structure Device where
  /-- Bring-up steps completed, 0 to 6 (R377). -/
  step     : Nat
  failsafe : Bool
  /-- Rollback counter in the fuses (R376). -/
  fuse     : Nat
  /-- Measurements 1 to 6 have been taken (R377), at this value of the free-value counter. -/
  measured : Option Nat
  nodeid   : BitVec 16
  /-- Configuration store: pinned capacity of each die in 4 MiB units (R380). -/
  store    : List (Nat × Nat)
  keys     : List (Nat × KeySlot)
  spdm     : Spdm
  admitted : List (BitVec 16)
  /-- Energy counter of each die, in µJ (R370). -/
  energy   : List (BitVec 48)
  /-- Event sequence number of each source id (R372). -/
  evSeq    : List (Nat × BitVec 32)
  /-- Fault-record sequence number of each source: key 2^16·SRCKIND + SRCID (R110). -/
  faultSeq : List (Nat × BitVec 32)
  /-- Records held for context 0 before ACTIVATE, and the number not kept (R379). -/
  early    : List Nat
  lost     : Nat
  deriving DecidableEq, Repr

/-- A byte that a strong write has replaced and that other agents' reads do not see yet, for an earlier strong access of its
caravan that is still to be performed (R192): the caravan, the operation, the byte's ASID and VA, and what it was. -/
structure Veil where
  core : Nat
  slot : Nat
  op   : Nat
  asid : BitVec 16
  va   : Nat
  old  : Byte
  deriving DecidableEq, Repr

/-- Which agent issues: a caravan's execute slice or its access slice. -/
structure Agent where
  core  : Nat
  slot  : Nat
  slice : Bool
  deriving DecidableEq, Repr

/-- The model's own: whose turn the next step is (log 1): an input from outside or a step of the device arrives, or the
issue logic or the access engine of a core issues. -/
inductive Turn where
  | input (i : Instr)
  | unit (core : Nat) (slice : Bool)
  deriving DecidableEq, Repr

/-- The model's own: what an access within the step has to wait for: nothing; a channel, or an answer that has been asked for;
the answer of a node to a request of a context, at an address of the node. -/
inductive Want where
  | nothing
  | waits
  | node (node : BitVec 16) (ctx : Nat) (addr : W64) (r : Req)
  deriving DecidableEq, Repr

/-- A record that the device has made and not yet posted (R111, R162): its context, whether it is a fault record, and
its bits. -/
structure Post where
  ctx   : Nat
  fault : Bool
  bits  : Nat
  deriving DecidableEq, Repr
------------------------------------------------------------
* Directions for this task:
Identify and extract each line of the listing that contains "structure".

* Exercise solution:
structure Device where
structure Veil where
structure Agent where
structure Post where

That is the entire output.